* **Your objective**
Go from the first line below to the one with "other empty slot" and print each line exactly.

(Saved entries)

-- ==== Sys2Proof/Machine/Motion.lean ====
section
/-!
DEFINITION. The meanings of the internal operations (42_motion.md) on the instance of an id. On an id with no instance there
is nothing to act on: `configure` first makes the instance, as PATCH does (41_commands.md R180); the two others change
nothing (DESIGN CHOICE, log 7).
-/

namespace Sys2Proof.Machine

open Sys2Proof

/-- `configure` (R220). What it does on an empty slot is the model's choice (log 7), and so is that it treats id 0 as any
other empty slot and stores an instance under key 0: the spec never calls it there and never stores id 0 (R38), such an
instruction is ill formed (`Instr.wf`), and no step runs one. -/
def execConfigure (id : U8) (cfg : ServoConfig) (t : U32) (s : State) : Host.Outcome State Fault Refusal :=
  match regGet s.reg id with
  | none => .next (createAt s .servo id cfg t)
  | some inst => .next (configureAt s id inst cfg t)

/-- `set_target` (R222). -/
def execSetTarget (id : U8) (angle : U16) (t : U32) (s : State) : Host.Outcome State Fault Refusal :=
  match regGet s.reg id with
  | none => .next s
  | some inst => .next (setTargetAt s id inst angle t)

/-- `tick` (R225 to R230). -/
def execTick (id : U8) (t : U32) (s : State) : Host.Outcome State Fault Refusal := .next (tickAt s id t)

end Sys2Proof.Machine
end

* **Result for this exercise**
-- ==== Sys2Proof/Machine/Motion.lean ====
section
/-!
DEFINITION. The meanings of the internal operations (42_motion.md) on the instance of an id. On an id with no instance there
is nothing to act on: `configure` first makes the instance, as PATCH does (41_commands.md R180); the two others change
nothing (DESIGN CHOICE, log 7).
-/

namespace Sys2Proof.Machine

open Sys2Proof

/-- `configure` (R220). What it does on an empty slot is the model's choice (log 7), and so is that it treats id 0 as any
other empty slot and stores an instance under key 0: the spec never calls it there and never stores id 0 (R38), such an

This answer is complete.